*** Data listing

-- ==== Sys2Proof/Laws/FramesRuns.lean ====
section
/-! SUPPORT. Frames: which fields of the state the operations leave unchanged: those of
the Accumulation Engine, Shot Intake and the Sweep Sequencer.
One lemma an operation, in the order of the definitions, each used by those after it. -/

namespace Sys2Proof.Machine

/-! ### Machine/Accumulation.lean -/

@[simp] theorem awaitCompare_frame (h : Held) (s : State) :
    (awaitCompare h s).plan = s.plan ∧ (awaitCompare h s).seq.state = s.seq.state ∧
    (awaitCompare h s).seq.sweepNumber = s.seq.sweepNumber ∧ (awaitCompare h s).seq.comp = s.seq.comp ∧
    (awaitCompare h s).seq.outcomes = s.seq.outcomes ∧ (awaitCompare h s).opt.warm = s.opt.warm ∧
    (awaitCompare h s).opt.warmUpTimer = s.opt.warmUpTimer ∧
    (awaitCompare h s).opt.warmHoldTimer = s.opt.warmHoldTimer ∧
    (awaitCompare h s).opt.dutyTimer = s.opt.dutyTimer ∧ (awaitCompare h s).opt.dutyCount = s.opt.dutyCount ∧
    (awaitCompare h s).opt.port = s.opt.port ∧ (awaitCompare h s).opt.strobes = s.opt.strobes ∧
    (awaitCompare h s).intake = s.intake ∧ (awaitCompare h s).accum = s.accum ∧ (awaitCompare h s).trace = s.trace ∧
    (awaitCompare h s).verdict = s.verdict ∧ (awaitCompare h s).findings = s.findings ∧
    (awaitCompare h s).mirror = s.mirror ∧ (awaitCompare h s).path = s.path ∧ (awaitCompare h s).mem = s.mem ∧
    (awaitCompare h s).pins = s.pins ∧ (awaitCompare h s).freeIndex = s.freeIndex ∧
    (awaitCompare h s).pending = s.pending := by
  unfold awaitCompare
  split <;> simp

@[simp] theorem beginRun_frame (k : SlotIx) (s : State) :
    (beginRun k s).plan = s.plan ∧ (beginRun k s).seq = s.seq ∧ (beginRun k s).opt = s.opt ∧
    (beginRun k s).intake.stray = s.intake.stray ∧ (beginRun k s).intake.outstanding = s.intake.outstanding ∧
    (beginRun k s).accum.lock = s.accum.lock ∧ (beginRun k s).accum.queue = s.accum.queue ∧
    (beginRun k s).accum.add = s.accum.add ∧ (beginRun k s).trace.bg = s.trace.bg ∧
    (beginRun k s).trace.view = s.trace.view ∧ (beginRun k s).trace.summary = s.trace.summary ∧
    (beginRun k s).trace.capture = s.trace.capture ∧ (beginRun k s).trace.squeezed = s.trace.squeezed ∧
    (beginRun k s).verdict = s.verdict ∧ (beginRun k s).findings = s.findings ∧ (beginRun k s).mirror = s.mirror ∧
    (beginRun k s).path.pass = s.path.pass ∧ (beginRun k s).path.passCount = s.path.passCount ∧
    (beginRun k s).path.waiting = s.path.waiting ∧ (beginRun k s).path.strayAccess = s.path.strayAccess ∧
    (beginRun k s).path.guardHit = s.path.guardHit ∧ (beginRun k s).path.readData = s.path.readData ∧
    (beginRun k s).mem = s.mem ∧ (beginRun k s).pins = s.pins ∧ (beginRun k s).freeIndex = s.freeIndex ∧
    (beginRun k s).pending = s.pending := by
  simp [beginRun]

@[simp] theorem clearIntake_frame (s : State) :
    (clearIntake s).plan = s.plan ∧ (clearIntake s).seq = s.seq ∧ (clearIntake s).opt = s.opt ∧
    (clearIntake s).intake.stray = s.intake.stray ∧ (clearIntake s).intake.accepted = s.intake.accepted ∧
    (clearIntake s).accum = s.accum ∧ (clearIntake s).trace = s.trace ∧ (clearIntake s).verdict = s.verdict ∧
    (clearIntake s).findings = s.findings ∧ (clearIntake s).mirror = s.mirror ∧ (clearIntake s).path = s.path ∧
    (clearIntake s).mem = s.mem ∧ (clearIntake s).pins = s.pins ∧ (clearIntake s).freeIndex = s.freeIndex ∧
    (clearIntake s).pending = s.pending := by
  simp [clearIntake]

@[simp] theorem stopAdds_frame (s : State) :
    (stopAdds s).plan = s.plan ∧ (stopAdds s).seq = s.seq ∧ (stopAdds s).opt = s.opt ∧
    (stopAdds s).intake = s.intake ∧ (stopAdds s).accum.ready = s.accum.ready ∧ (stopAdds s).trace.bg = s.trace.bg ∧
    (stopAdds s).trace.summary = s.trace.summary ∧ (stopAdds s).trace.capture = s.trace.capture ∧
    (stopAdds s).verdict = s.verdict ∧ (stopAdds s).findings = s.findings ∧ (stopAdds s).mirror = s.mirror ∧
    (stopAdds s).path.pass = s.path.pass ∧ (stopAdds s).path.passCount = s.path.passCount ∧
    (stopAdds s).path.waiting = s.path.waiting ∧ (stopAdds s).path.guards = s.path.guards ∧
    (stopAdds s).path.strayAccess = s.path.strayAccess ∧ (stopAdds s).path.guardHit = s.path.guardHit ∧
    (stopAdds s).mem = s.mem ∧ (stopAdds s).pins = s.pins ∧ (stopAdds s).pending = s.pending := by
  unfold stopAdds
  split <;> simp

@[simp] theorem endRunOf_frame (s : State) :
    (endRunOf s).plan = s.plan ∧ (endRunOf s).seq = s.seq ∧ (endRunOf s).opt = s.opt ∧
    (endRunOf s).intake.stray = s.intake.stray ∧ (endRunOf s).intake.accepted = s.intake.accepted ∧
    (endRunOf s).accum.ready = s.accum.ready ∧ (endRunOf s).trace.bg = s.trace.bg ∧
    (endRunOf s).trace.summary = s.trace.summary ∧ (endRunOf s).trace.capture = s.trace.capture ∧
    (endRunOf s).verdict = s.verdict ∧ (endRunOf s).findings = s.findings ∧ (endRunOf s).mirror = s.mirror ∧
    (endRunOf s).path.pass = s.path.pass ∧ (endRunOf s).path.passCount = s.path.passCount ∧
    (endRunOf s).path.waiting = s.path.waiting ∧ (endRunOf s).path.guards = s.path.guards ∧
    (endRunOf s).path.strayAccess = s.path.strayAccess ∧ (endRunOf s).path.guardHit = s.path.guardHit ∧
    (endRunOf s).mem = s.mem ∧ (endRunOf s).pins = s.pins ∧ (endRunOf s).pending = s.pending := by
  simp [endRunOf]

@[simp] theorem countAdd_frame (a : AddState) (s : State) :
    (countAdd a s).plan = s.plan ∧ (countAdd a s).seq = s.seq ∧ (countAdd a s).opt = s.opt ∧
    (countAdd a s).intake.stray = s.intake.stray ∧ (countAdd a s).intake.outstanding = s.intake.outstanding ∧
    (countAdd a s).accum.ready = s.accum.ready ∧ (countAdd a s).accum.lock = s.accum.lock ∧
    (countAdd a s).accum.queue = s.accum.queue ∧ (countAdd a s).trace = s.trace ∧
    (countAdd a s).verdict = s.verdict ∧ (countAdd a s).findings = s.findings ∧ (countAdd a s).mirror = s.mirror ∧
    (countAdd a s).path = s.path ∧ (countAdd a s).mem = s.mem ∧ (countAdd a s).pins = s.pins ∧
    (countAdd a s).freeIndex = s.freeIndex ∧ (countAdd a s).pending = s.pending := by
  simp [countAdd]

******

### Work to be completed
Would you print exactly and only the lines of the material above that run from the line with "(beginRun k s).path.guardHit" through the line with "(clearIntake s).accum = s.accum", both included?

### Answer below
    (beginRun k s).path.guardHit = s.path.guardHit ∧ (beginRun k s).path.readData = s.path.readData ∧
    (beginRun k s).mem = s.mem ∧ (beginRun k s).pins = s.pins ∧ (beginRun k s).freeIndex = s.freeIndex ∧
    (beginRun k s).pending = s.pending := by
  simp [beginRun]

@[simp] theorem clearIntake_frame (s : State) :
    (clearIntake s).plan = s.plan ∧ (clearIntake s).seq = s.seq ∧ (clearIntake s).opt = s.opt ∧
    (clearIntake s).intake.stray = s.intake.stray ∧ (clearIntake s).intake.accepted = s.intake.accepted ∧
    (clearIntake s).accum = s.accum ∧ (clearIntake s).trace = s.trace ∧ (clearIntake s).verdict = s.verdict ∧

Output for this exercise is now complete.